Его никогда не раздражали, как например философа, "заоблачные устремления Бенедиктыча". Он принимал как аксиому, что за крохами доказательств стоит безграничный мир. И если после поступка Бенедиктыча наступила жизнь нищая людьми и событиями, то что с того, когда он верил, да, просто верил, что Бенедиктыч не оставит себе подобных в страхе и тупости. Знал Валерий Дмитриевич, что Бенедиктыч в каждом, а значит, к нему прислушаются, потому что ужасы и кошмары выдумали сами люди, получив творящую силу воображения. Когда ребенку подарят пластмассовые чашки, он обязательно поставит их на огонь и обгорит, чтобы позже понять о жизненной силе огня, сохранившей разум в людях.

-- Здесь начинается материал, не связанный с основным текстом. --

-- ==== Sys2Proof/Decode.lean ====
section
/-!
DEFINITION. The decoder of a command (opcode byte and operand ports) and the encoder, both from the opcode map
of 30_encoding.md R76 and the formats of R73.
-/

namespace Sys2Proof

/-- The low `w` bits of a word: what a port of `w` bits carries. -/
def wordOnPort (w : Nat) (v : Nat) : Nat := v % 2 ^ w

/-- What a natural port carries: the low `w` bits where its width is fixed, the natural itself where it is
unbounded. -/
def natOnPort : Option Nat → Nat → Nat
  | none, v => v
  | some w, v => v % 2 ^ w

/-- The values the unit sees on its ports: a port carries no bit above its width (R73). DEDUCED, log 3. -/
def Ports.latch (p : Params) (q : Ports) : Ports :=
  { flag := q.flag
    sym := wordOnPort p.wS q.sym
    regs := q.regs.map (wordOnPort p.wR)
    cons := q.cons.map (natOnPort p.wC)
    gpoly := q.gpoly.map (fun row => row.map (wordOnPort p.wR))
    log2 := natOnPort p.wIdx q.log2
    len := natOnPort p.wIdx q.len
    idx := natOnPort p.wIdx q.idx
    idx2 := natOnPort p.wIdx q.idx2
    vals := q.vals
    val := q.val }

/-- The field `UNIT`, `OP[7:4]` (R72). -/
def unitField (op : BitVec 8) : Nat := op.toNat / 16

/-- The field `FUNC`, `OP[3:0]` (R72). -/
def funcField (op : BitVec 8) : Nat := op.toNat % 16

/-- The function codes of unit `ENC` (R76). -/
def decodeEnc (func : Nat) (q : Ports) : Option Instr :=
  match func with
  | 0x0 => some (.encConfig q.cons q.gpoly)
  | 0x1 => some (.encEncode q.sym q.flag)
  | 0x2 => some .encClear
  | 0x3 => some .encGetRegisters
  | 0x4 => some (.encSetRegisters q.regs)
  | 0x5 => some .encInfo
  | _ => none

/-- The function codes of unit `RM` (R76). -/
def decodeRm (func : Nat) (q : Ports) : Option Instr :=
  match func with
  | 0x0 => some (.rmConfig q.log2 q.len)
  | 0x1 => some (.rmEnterSymbol q.vals)
  | 0x2 => some (.rmEnterSymbolAt q.idx q.vals)
  | 0x3 => some .rmEnterErasure
  | 0x4 => some (.rmEnterErasureAt q.idx)
  | 0x5 => some .rmNormalize
  | 0x6 => some .rmDeinterleave
  | 0x7 => some .rmFindMax
  | 0x8 => some (.rmFindMaxInCol q.idx q.val)
  | 0x9 => some (.rmRead q.idx2 q.idx)
  | 0xA => some .rmDump
  | _ => none

/-- The unit selector routes the function code to a unit; every other selector is reserved (R72, R77). -/
def decodeFields (unit func : Nat) (q : Ports) : Option Instr :=
  match unit with
  | 0x1 => decodeEnc func q
  | 0x2 => decodeRm func q
  | _ => none

/-- The decoder: total on every opcode byte and every value of the ports; a reserved opcode is rejected by
name (R76, R77). Ports outside the operation's format are not read (R78). -/
def decode (p : Params) (op : BitVec 8) (ports : Ports) : Except DecodeError Instr :=
  match decodeFields (unitField op) (funcField op) (ports.latch p) with
  | some i => .ok i
  | none => .error (.reservedOpcode op)

/-- The opcode byte of an operation (R76). -/
def Instr.opcode : Instr → BitVec 8
  | .encConfig _ _ => 0x10
  | .encEncode _ _ => 0x11
  | .encClear => 0x12
  | .encGetRegisters => 0x13
  | .encSetRegisters _ => 0x14
  | .encInfo => 0x15
  | .rmConfig _ _ => 0x20
  | .rmEnterSymbol _ => 0x21
  | .rmEnterSymbolAt _ _ => 0x22
  | .rmEnterErasure => 0x23
  | .rmEnterErasureAt _ => 0x24
  | .rmNormalize => 0x25
  | .rmDeinterleave => 0x26
  | .rmFindMax => 0x27
  | .rmFindMaxInCol _ _ => 0x28
  | .rmRead _ _ => 0x29
  | .rmDump => 0x2A

/-- The operand ports of an operation, by its format; a port outside the format is not driven (R73). -/
def Instr.operandPorts : Instr → Ports
  | .encConfig cons gpoly => { cons := cons, gpoly := gpoly }
  | .encEncode sym flag => { sym := sym, flag := flag }
  | .encClear => {}
  | .encGetRegisters => {}
  | .encSetRegisters regs => { regs := regs }
  | .encInfo => {}
  | .rmConfig log2 len => { log2 := log2, len := len }
  | .rmEnterSymbol vals => { vals := vals }
  | .rmEnterSymbolAt idx vals => { idx := idx, vals := vals }
  | .rmEnterErasure => {}
  | .rmEnterErasureAt idx => { idx := idx }
  | .rmNormalize => {}
  | .rmDeinterleave => {}
  | .rmFindMax => {}
  | .rmFindMaxInCol idx val => { idx := idx, val := val }
  | .rmRead idx2 idx => { idx2 := idx2, idx := idx }
  | .rmDump => {}

/-- The encoder: the command that presents an operation. -/
def encode (i : Instr) : Command := { op := i.opcode, ports := i.operandPorts }

/-- The operation the decoder reads from an opcode-table word: `w` is the opcode byte (every row of the table
has eight bits), and the operand ports hold zeros. A word of another width than one byte is no operation of
this hardware (R72). DESIGN CHOICE, log 19. -/
def decodeTableWord (nbits w : Nat) : Option Instr :=
  if nbits = 8 ∧ w < 256 then
    match decode Params.standard (BitVec.ofNat 8 w) {} with
    | .ok i => some i
    | .error _ => none
  else none

end Sys2Proof
end

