-- ==== Sys2Proof/Machine/Dispatch.lean ====
section
/-!
DEFINITION. The dispatch of a decoded operation to its meaning, one arm per row of 30_encoding.md R70.
-/

namespace Sys2Proof.Machine

/-- One operation: its decoded form, on the state in which the host issues it. -/
def exec (i : Instr) (s : State) : Host.Outcome State Fault Refusal :=
  match i with
  | .encConfig cons gpoly => Sys2Proof.Machine.execEncConfig cons gpoly s
  | .encEncode sym flag => Sys2Proof.Machine.execEncEncode sym flag s
  | .encClear => Sys2Proof.Machine.execEncClear s
  | .encGetRegisters => Sys2Proof.Machine.execEncGetRegisters s
  | .encSetRegisters regs => Sys2Proof.Machine.execEncSetRegisters regs s
  | .encInfo => Sys2Proof.Machine.execEncInfo s
  | .rmConfig log2 len => Sys2Proof.Machine.execRmConfig log2 len s
  | .rmEnterSymbol vals => Sys2Proof.Machine.execRmEnterSymbol vals s
  | .rmEnterSymbolAt idx vals => Sys2Proof.Machine.execRmEnterSymbolAt idx vals s
  | .rmEnterErasure => Sys2Proof.Machine.execRmEnterErasure s
  | .rmEnterErasureAt idx => Sys2Proof.Machine.execRmEnterErasureAt idx s
  | .rmNormalize => Sys2Proof.Machine.execRmNormalize s
  | .rmDeinterleave => Sys2Proof.Machine.execRmDeinterleave s
  | .rmFindMax => Sys2Proof.Machine.execRmFindMax s
  | .rmFindMaxInCol idx val => Sys2Proof.Machine.execRmFindMaxInCol idx val s
  | .rmRead idx2 idx => Sys2Proof.Machine.execRmRead idx2 idx s
  | .rmDump => Sys2Proof.Machine.execRmDump s

end Sys2Proof.Machine
end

А пока Веефомит сидел в своем заново обретенном доме и гадал: кончилась жизнь или только начинается. Все как-то приуныли и разбрелись. Была ночь, и Валериию Дмитриеву делалось неспокойно. Он хотел было выйти на улицу, прогуляться, но вспомнил о пустой будке и затосковал. Нет, не ухватить стройности, все носятся по своим орбитам, философ воет на луну и не соединить в целое разобщенные судьбы, каждый тикает и тикает, пока не исчерпает свою заданность. Уныние растеклось в воздухе и объяло миры.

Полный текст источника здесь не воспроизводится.